**Task statement**
Nothing past the line containing "namespace Sys2Proof" belongs in the output. Copy exactly every line of the data below from the first up to and including it.

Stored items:
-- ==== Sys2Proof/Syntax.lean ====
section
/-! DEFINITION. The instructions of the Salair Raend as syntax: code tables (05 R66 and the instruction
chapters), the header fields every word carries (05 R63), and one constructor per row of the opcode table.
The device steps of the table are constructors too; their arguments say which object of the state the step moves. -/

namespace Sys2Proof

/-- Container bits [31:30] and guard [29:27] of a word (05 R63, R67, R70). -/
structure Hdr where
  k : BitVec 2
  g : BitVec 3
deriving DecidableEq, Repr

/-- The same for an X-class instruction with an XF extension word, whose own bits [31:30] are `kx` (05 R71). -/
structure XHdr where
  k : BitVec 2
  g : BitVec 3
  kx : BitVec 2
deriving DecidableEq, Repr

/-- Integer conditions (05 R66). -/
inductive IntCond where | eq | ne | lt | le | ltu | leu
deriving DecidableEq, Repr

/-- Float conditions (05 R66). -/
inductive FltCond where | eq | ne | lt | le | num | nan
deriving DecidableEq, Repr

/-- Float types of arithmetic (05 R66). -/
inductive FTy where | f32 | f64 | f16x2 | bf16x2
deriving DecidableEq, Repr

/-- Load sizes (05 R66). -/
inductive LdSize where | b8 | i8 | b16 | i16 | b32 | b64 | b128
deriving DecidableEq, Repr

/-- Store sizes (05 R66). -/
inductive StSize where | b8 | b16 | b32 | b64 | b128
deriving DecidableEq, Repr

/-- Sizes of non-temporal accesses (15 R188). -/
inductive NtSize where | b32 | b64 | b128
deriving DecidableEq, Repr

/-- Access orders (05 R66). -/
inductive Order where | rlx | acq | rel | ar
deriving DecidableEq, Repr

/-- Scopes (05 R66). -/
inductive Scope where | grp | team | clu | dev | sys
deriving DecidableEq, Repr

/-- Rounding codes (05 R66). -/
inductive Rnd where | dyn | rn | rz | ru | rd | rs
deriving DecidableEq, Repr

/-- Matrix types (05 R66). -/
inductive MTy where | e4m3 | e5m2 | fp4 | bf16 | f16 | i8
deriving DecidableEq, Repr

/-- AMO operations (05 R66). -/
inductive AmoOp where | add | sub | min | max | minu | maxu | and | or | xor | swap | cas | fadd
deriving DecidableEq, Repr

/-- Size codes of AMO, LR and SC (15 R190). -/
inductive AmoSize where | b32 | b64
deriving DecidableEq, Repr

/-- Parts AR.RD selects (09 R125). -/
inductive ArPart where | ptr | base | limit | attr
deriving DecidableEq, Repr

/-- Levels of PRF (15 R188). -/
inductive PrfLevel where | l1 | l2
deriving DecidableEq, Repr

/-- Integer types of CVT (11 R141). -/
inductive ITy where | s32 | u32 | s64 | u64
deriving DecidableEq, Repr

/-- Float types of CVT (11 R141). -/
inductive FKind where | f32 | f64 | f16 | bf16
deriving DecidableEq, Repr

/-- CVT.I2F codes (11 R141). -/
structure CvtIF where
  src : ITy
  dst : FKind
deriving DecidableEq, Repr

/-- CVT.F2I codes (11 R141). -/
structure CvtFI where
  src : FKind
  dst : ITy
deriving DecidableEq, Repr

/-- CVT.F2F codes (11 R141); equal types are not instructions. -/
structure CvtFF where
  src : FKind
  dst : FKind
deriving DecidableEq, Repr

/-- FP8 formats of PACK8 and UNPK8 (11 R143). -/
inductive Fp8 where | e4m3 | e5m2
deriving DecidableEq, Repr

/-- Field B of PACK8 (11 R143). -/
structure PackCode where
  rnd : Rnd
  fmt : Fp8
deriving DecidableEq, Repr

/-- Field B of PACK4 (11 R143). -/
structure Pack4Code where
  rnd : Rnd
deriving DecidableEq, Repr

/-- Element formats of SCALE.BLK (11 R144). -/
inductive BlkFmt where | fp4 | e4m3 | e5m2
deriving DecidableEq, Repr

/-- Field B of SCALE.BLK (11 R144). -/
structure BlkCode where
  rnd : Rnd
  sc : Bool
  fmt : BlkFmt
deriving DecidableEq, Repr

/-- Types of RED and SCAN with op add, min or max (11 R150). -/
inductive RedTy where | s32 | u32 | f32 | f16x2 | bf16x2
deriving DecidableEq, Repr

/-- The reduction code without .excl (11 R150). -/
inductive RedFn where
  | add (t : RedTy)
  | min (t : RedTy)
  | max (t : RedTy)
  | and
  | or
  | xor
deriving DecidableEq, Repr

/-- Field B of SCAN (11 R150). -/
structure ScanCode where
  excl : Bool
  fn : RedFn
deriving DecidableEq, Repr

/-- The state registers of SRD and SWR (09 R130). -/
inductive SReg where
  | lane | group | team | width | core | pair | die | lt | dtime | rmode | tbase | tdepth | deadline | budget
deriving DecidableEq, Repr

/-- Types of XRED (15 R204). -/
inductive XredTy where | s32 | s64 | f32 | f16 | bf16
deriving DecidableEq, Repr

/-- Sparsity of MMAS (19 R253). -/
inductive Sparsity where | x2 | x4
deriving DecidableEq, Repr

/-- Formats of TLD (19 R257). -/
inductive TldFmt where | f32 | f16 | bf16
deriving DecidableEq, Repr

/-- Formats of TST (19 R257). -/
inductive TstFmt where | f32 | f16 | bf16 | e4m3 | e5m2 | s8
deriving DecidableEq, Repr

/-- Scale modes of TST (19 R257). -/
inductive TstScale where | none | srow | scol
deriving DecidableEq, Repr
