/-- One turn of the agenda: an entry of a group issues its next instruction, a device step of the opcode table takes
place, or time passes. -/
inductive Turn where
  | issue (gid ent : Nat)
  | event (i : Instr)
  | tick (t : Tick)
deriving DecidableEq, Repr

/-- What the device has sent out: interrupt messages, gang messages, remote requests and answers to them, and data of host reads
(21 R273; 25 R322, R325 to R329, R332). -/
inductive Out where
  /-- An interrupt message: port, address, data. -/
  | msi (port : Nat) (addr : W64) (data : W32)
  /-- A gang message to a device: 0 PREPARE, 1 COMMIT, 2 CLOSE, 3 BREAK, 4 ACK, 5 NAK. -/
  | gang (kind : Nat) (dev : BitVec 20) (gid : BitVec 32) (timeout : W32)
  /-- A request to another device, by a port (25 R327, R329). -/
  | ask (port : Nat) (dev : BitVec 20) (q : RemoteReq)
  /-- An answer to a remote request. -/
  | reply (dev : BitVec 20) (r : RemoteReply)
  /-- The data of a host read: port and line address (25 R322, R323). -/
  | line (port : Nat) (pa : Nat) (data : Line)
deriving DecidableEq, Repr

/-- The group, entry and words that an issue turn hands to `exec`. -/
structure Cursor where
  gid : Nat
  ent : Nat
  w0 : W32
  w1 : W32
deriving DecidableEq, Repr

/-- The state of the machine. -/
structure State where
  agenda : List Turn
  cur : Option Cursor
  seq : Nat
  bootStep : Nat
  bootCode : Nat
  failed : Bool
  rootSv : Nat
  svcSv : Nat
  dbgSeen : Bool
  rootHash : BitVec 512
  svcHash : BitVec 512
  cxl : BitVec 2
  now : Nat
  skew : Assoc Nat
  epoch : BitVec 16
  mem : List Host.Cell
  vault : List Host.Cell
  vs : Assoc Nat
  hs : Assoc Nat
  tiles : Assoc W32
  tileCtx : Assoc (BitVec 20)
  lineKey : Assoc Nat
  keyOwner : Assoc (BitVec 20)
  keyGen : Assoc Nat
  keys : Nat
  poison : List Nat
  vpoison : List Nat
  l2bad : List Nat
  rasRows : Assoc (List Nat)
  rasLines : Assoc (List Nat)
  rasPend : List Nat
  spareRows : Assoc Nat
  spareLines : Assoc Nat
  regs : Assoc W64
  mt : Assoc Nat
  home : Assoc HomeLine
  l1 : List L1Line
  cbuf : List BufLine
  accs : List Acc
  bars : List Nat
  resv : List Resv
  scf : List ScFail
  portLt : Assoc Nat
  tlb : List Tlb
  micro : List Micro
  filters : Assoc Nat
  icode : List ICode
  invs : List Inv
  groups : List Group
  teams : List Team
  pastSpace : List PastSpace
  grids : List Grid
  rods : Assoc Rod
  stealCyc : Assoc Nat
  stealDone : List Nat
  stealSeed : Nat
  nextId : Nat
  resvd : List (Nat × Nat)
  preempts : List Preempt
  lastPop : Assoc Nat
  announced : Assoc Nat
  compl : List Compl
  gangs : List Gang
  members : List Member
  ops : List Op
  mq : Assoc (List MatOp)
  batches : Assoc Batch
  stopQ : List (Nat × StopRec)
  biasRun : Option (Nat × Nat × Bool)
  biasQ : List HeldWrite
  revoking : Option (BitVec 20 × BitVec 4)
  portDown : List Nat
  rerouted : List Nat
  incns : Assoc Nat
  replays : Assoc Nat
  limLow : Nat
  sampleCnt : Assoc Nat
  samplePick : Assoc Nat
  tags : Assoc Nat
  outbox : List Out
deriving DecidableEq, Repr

**Output below**
-- ==== Sys2Proof/Syntax.lean ====
section
/-! DEFINITION. The instructions of the Salair Raend as syntax: code tables (05 R66 and the instruction
chapters), the header fields every word carries (05 R63), and one constructor per row of the opcode table.
The device steps of the table are constructors too; their arguments say which object of the state the step moves. -/

namespace Sys2Proof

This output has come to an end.